Your AI Code Can Be Elegant Too

An Engineer’s Take on Data Science Code

8 min readMay 19, 2024

As the Machine Learning Engineering Manager at an AI-powered SaaS company, I get to peek into the machine learning (ML) code written by data scientists on the team. Oh, and when I’m not doing that, I dabble in the occasional Kaggle competition — although I must admit, I’m more of a casual competitor than a podium contender.

Unfortunately, many data scientists didn’t cut their teeth on coding.

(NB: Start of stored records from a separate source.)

-- ==== Sys2Proof/Laws/State.lean ====
section
/-!
SUPPORT. What each update of the state leaves: one lemma per field that an update does not change, and what the queue wrapper
`after` and the outcome of a command hold.
-/

namespace Sys2Proof.Machine

open Sys2Proof

/-! ### The outcome of a command -/

/-- A command that goes on leaves the state it computes, with the queue as it was. -/
theorem done_eq_after (s t : State) : (done s t : Host.Outcome State Fault Refusal) = .next (after s t) := rfl

/-- To show what a command answers it is enough to show the state it computes. -/
theorem done_eq_of_eq {s a b : State} (h : a = b) : (done s a : Host.Outcome State Fault Refusal) = .next (after s b) := by
  rw [h, done_eq_after]

@[simp] theorem after_self (s : State) : after s s = s := rfl
@[simp] theorem after_pending (s t : State) : (after s t).pending = s.pending := rfl

/-! ### hbmWrite -/

@[simp] theorem hbmWrite_pending (a : Nat) (bs : List Byte) (s : State) : (hbmWrite a bs s).pending = s.pending := rfl
@[simp] theorem hbmWrite_nv (a : Nat) (bs : List Byte) (s : State) : (hbmWrite a bs s).nv = s.nv := rfl
@[simp] theorem hbmWrite_boot (a : Nat) (bs : List Byte) (s : State) : (hbmWrite a bs s).boot = s.boot := rfl
@[simp] theorem hbmWrite_tb (a : Nat) (bs : List Byte) (s : State) : (hbmWrite a bs s).tb = s.tb := rfl
@[simp] theorem hbmWrite_regs (a : Nat) (bs : List Byte) (s : State) : (hbmWrite a bs s).regs = s.regs := rfl
@[simp] theorem hbmWrite_accCount (a : Nat) (bs : List Byte) (s : State) : (hbmWrite a bs s).accCount = s.accCount := rfl
@[simp] theorem hbmWrite_accOffset (a : Nat) (bs : List Byte) (s : State) : (hbmWrite a bs s).accOffset = s.accOffset := rfl
@[simp] theorem hbmWrite_ev (a : Nat) (bs : List Byte) (s : State) : (hbmWrite a bs s).ev = s.ev := rfl
@[simp] theorem hbmWrite_pages (a : Nat) (bs : List Byte) (s : State) : (hbmWrite a bs s).pages = s.pages := rfl
@[simp] theorem hbmWrite_mdbs (a : Nat) (bs : List Byte) (s : State) : (hbmWrite a bs s).mdbs = s.mdbs := rfl
@[simp] theorem hbmWrite_descs (a : Nat) (bs : List Byte) (s : State) : (hbmWrite a bs s).descs = s.descs := rfl
@[simp] theorem hbmWrite_refs (a : Nat) (bs : List Byte) (s : State) : (hbmWrite a bs s).refs = s.refs := rfl
@[simp] theorem hbmWrite_staging (a : Nat) (bs : List Byte) (s : State) : (hbmWrite a bs s).staging = s.staging := rfl
@[simp] theorem hbmWrite_accSets (a : Nat) (bs : List Byte) (s : State) : (hbmWrite a bs s).accSets = s.accSets := rfl
@[simp] theorem hbmWrite_dir (a : Nat) (bs : List Byte) (s : State) : (hbmWrite a bs s).dir = s.dir := rfl
@[simp] theorem hbmWrite_parts (a : Nat) (bs : List Byte) (s : State) : (hbmWrite a bs s).parts = s.parts := rfl
@[simp] theorem hbmWrite_pastParts (a : Nat) (bs : List Byte) (s : State) : (hbmWrite a bs s).pastParts = s.pastParts := rfl
@[simp] theorem hbmWrite_fab (a : Nat) (bs : List Byte) (s : State) : (hbmWrite a bs s).fab = s.fab := rfl
@[simp] theorem hbmWrite_fronds (a : Nat) (bs : List Byte) (s : State) : (hbmWrite a bs s).fronds = s.fronds := rfl
@[simp] theorem hbmWrite_epochs (a : Nat) (bs : List Byte) (s : State) : (hbmWrite a bs s).epochs = s.epochs := rfl
@[simp] theorem hbmWrite_sched (a : Nat) (bs : List Byte) (s : State) : (hbmWrite a bs s).sched = s.sched := rfl
@[simp] theorem hbmWrite_health (a : Nat) (bs : List Byte) (s : State) : (hbmWrite a bs s).health = s.health := rfl
@[simp] theorem hbmWrite_bist (a : Nat) (bs : List Byte) (s : State) : (hbmWrite a bs s).bist = s.bist := rfl
@[simp] theorem hbmWrite_power (a : Nat) (bs : List Byte) (s : State) : (hbmWrite a bs s).power = s.power := rfl
@[simp] theorem hbmWrite_host (a : Nat) (bs : List Byte) (s : State) : (hbmWrite a bs s).host = s.host := rfl
@[simp] theorem hbmWrite_cocoon (a : Nat) (bs : List Byte) (s : State) : (hbmWrite a bs s).cocoon = s.cocoon := rfl
@[simp] theorem hbmWrite_mgmt (a : Nat) (bs : List Byte) (s : State) : (hbmWrite a bs s).mgmt = s.mgmt := rfl
@[simp] theorem hbmWrite_free (a : Nat) (bs : List Byte) (s : State) : (hbmWrite a bs s).free = s.free := rfl

/-! ### hbmZero -/

@[simp] theorem hbmZero_pending (a n : Nat) (s : State) : (hbmZero a n s).pending = s.pending := rfl
@[simp] theorem hbmZero_nv (a n : Nat) (s : State) : (hbmZero a n s).nv = s.nv := rfl
@[simp] theorem hbmZero_boot (a n : Nat) (s : State) : (hbmZero a n s).boot = s.boot := rfl
@[simp] theorem hbmZero_tb (a n : Nat) (s : State) : (hbmZero a n s).tb = s.tb := rfl
@[simp] theorem hbmZero_regs (a n : Nat) (s : State) : (hbmZero a n s).regs = s.regs := rfl
@[simp] theorem hbmZero_accCount (a n : Nat) (s : State) : (hbmZero a n s).accCount = s.accCount := rfl
@[simp] theorem hbmZero_accOffset (a n : Nat) (s : State) : (hbmZero a n s).accOffset = s.accOffset := rfl
@[simp] theorem hbmZero_ev (a n : Nat) (s : State) : (hbmZero a n s).ev = s.ev := rfl
@[simp] theorem hbmZero_pages (a n : Nat) (s : State) : (hbmZero a n s).pages = s.pages := rfl
@[simp] theorem hbmZero_mdbs (a n : Nat) (s : State) : (hbmZero a n s).mdbs = s.mdbs := rfl
@[simp] theorem hbmZero_descs (a n : Nat) (s : State) : (hbmZero a n s).descs = s.descs := rfl
@[simp] theorem hbmZero_refs (a n : Nat) (s : State) : (hbmZero a n s).refs = s.refs := rfl
@[simp] theorem hbmZero_staging (a n : Nat) (s : State) : (hbmZero a n s).staging = s.staging := rfl
@[simp] theorem hbmZero_accSets (a n : Nat) (s : State) : (hbmZero a n s).accSets = s.accSets := rfl
@[simp] theorem hbmZero_dir (a n : Nat) (s : State) : (hbmZero a n s).dir = s.dir := rfl
@[simp] theorem hbmZero_parts (a n : Nat) (s : State) : (hbmZero a n s).parts = s.parts := rfl
@[simp] theorem hbmZero_pastParts (a n : Nat) (s : State) : (hbmZero a n s).pastParts = s.pastParts := rfl
@[simp] theorem hbmZero_fab (a n : Nat) (s : State) : (hbmZero a n s).fab = s.fab := rfl
@[simp] theorem hbmZero_fronds (a n : Nat) (s : State) : (hbmZero a n s).fronds = s.fronds := rfl
@[simp] theorem hbmZero_epochs (a n : Nat) (s : State) : (hbmZero a n s).epochs = s.epochs := rfl
@[simp] theorem hbmZero_sched (a n : Nat) (s : State) : (hbmZero a n s).sched = s.sched := rfl
@[simp] theorem hbmZero_health (a n : Nat) (s : State) : (hbmZero a n s).health = s.health := rfl
@[simp] theorem hbmZero_bist (a n : Nat) (s : State) : (hbmZero a n s).bist = s.bist := rfl
@[simp] theorem hbmZero_power (a n : Nat) (s : State) : (hbmZero a n s).power = s.power := rfl
@[simp] theorem hbmZero_host (a n : Nat) (s : State) : (hbmZero a n s).host = s.host := rfl
@[simp] theorem hbmZero_cocoon (a n : Nat) (s : State) : (hbmZero a n s).cocoon = s.cocoon := rfl
@[simp] theorem hbmZero_mgmt (a n : Nat) (s : State) : (hbmZero a n s).mgmt = s.mgmt := rfl
@[simp] theorem hbmZero_free (a n : Nat) (s : State) : (hbmZero a n s).free = s.free := rfl

/-! ### hostWrite -/

@[simp] theorem hostWrite_pending (a : Nat) (bs : List Byte) (s : State) : (hostWrite a bs s).pending = s.pending := rfl
@[simp] theorem hostWrite_nv (a : Nat) (bs : List Byte) (s : State) : (hostWrite a bs s).nv = s.nv := rfl
@[simp] theorem hostWrite_boot (a : Nat) (bs : List Byte) (s : State) : (hostWrite a bs s).boot = s.boot := rfl
@[simp] theorem hostWrite_tb (a : Nat) (bs : List Byte) (s : State) : (hostWrite a bs s).tb = s.tb := rfl
@[simp] theorem hostWrite_regs (a : Nat) (bs : List Byte) (s : State) : (hostWrite a bs s).regs = s.regs := rfl
@[simp] theorem hostWrite_accCount (a : Nat) (bs : List Byte) (s : State) : (hostWrite a bs s).accCount = s.accCount := rfl
@[simp] theorem hostWrite_accOffset (a : Nat) (bs : List Byte) (s : State) : (hostWrite a bs s).accOffset = s.accOffset := rfl
@[simp] theorem hostWrite_ev (a : Nat) (bs : List Byte) (s : State) : (hostWrite a bs s).ev = s.ev := rfl
@[simp] theorem hostWrite_mem (a : Nat) (bs : List Byte) (s : State) : (hostWrite a bs s).mem = s.mem := rfl
@[simp] theorem hostWrite_pages (a : Nat) (bs : List Byte) (s : State) : (hostWrite a bs s).pages = s.pages := rfl
@[simp] theorem hostWrite_mdbs (a : Nat) (bs : List Byte) (s : State) : (hostWrite a bs s).mdbs = s.mdbs := rfl
@[simp] theorem hostWrite_descs (a : Nat) (bs : List Byte) (s : State) : (hostWrite a bs s).descs = s.descs := rfl
@[simp] theorem hostWrite_refs (a : Nat) (bs : List Byte) (s : State) : (hostWrite a bs s).refs = s.refs := rfl
@[simp] theorem hostWrite_staging (a : Nat) (bs : List Byte) (s : State) : (hostWrite a bs s).staging = s.staging := rfl
@[simp] theorem hostWrite_accSets (a : Nat) (bs : List Byte) (s : State) : (hostWrite a bs s).accSets = s.accSets := rfl
@[simp] theorem hostWrite_dir (a : Nat) (bs : List Byte) (s : State) : (hostWrite a bs s).dir = s.dir := rfl
@[simp] theorem hostWrite_parts (a : Nat) (bs : List Byte) (s : State) : (hostWrite a bs s).parts = s.parts := rfl
@[simp] theorem hostWrite_pastParts (a : Nat) (bs : List Byte) (s : State) : (hostWrite a bs s).pastParts = s.pastParts := rfl
@[simp] theorem hostWrite_fab (a : Nat) (bs : List Byte) (s : State) : (hostWrite a bs s).fab = s.fab := rfl
@[simp] theorem hostWrite_fronds (a : Nat) (bs : List Byte) (s : State) : (hostWrite a bs s).fronds = s.fronds := rfl
@[simp] theorem hostWrite_epochs (a : Nat) (bs : List Byte) (s : State) : (hostWrite a bs s).epochs = s.epochs := rfl
@[simp] theorem hostWrite_sched (a : Nat) (bs : List Byte) (s : State) : (hostWrite a bs s).sched = s.sched := rfl
@[simp] theorem hostWrite_health (a : Nat) (bs : List Byte) (s : State) : (hostWrite a bs s).health = s.health := rfl
@[simp] theorem hostWrite_bist (a : Nat) (bs : List Byte) (s : State) : (hostWrite a bs s).bist = s.bist := rfl
@[simp] theorem hostWrite_power (a : Nat) (bs : List Byte) (s : State) : (hostWrite a bs s).power = s.power := rfl
@[simp] theorem hostWrite_cocoon (a : Nat) (bs : List Byte) (s : State) : (hostWrite a bs s).cocoon = s.cocoon := rfl
@[simp] theorem hostWrite_mgmt (a : Nat) (bs : List Byte) (s : State) : (hostWrite a bs s).mgmt = s.mgmt := rfl
@[simp] theorem hostWrite_free (a : Nat) (bs : List Byte) (s : State) : (hostWrite a bs s).free = s.free := rfl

Instead, they often come from mathematical or statistical backgrounds, where Python is adopted as an upgrade from R. Some might have an engineering background, but not necessarily in computer science or software engineering. It’s no wonder then that even the brightest minds winning top places in Kaggle competitions sometimes produce effective code yet about as elegant as a spork.

Why do I Care?

My coding journey began as a Computer Engineering student at one of the top universities in Egypt back in 2003. I was lucky enough to start with C++ (not C), which naturally inclined me towards a clean, object-oriented programming (OOP) style.

Fast forward to my grad school days at Virginia Tech (2014–2017), I delved into the realms of machine learning and deep learning, tinkering with Pandas and TensorFlow (yes, even versions 0.12 and 1.0— Google, I’ll take that apology now)

Coming from such a background, I’ve always had a soft spot for clean code. For me, writing clean code has always been like a piece of art that I proudly sign. I know it may sound like a cliché, but I do mean it. And yes, that includes my machine-learning code. At one point, I even took a stab at rewriting DL4J (Deep Learning for Java) in a more object-oriented manner.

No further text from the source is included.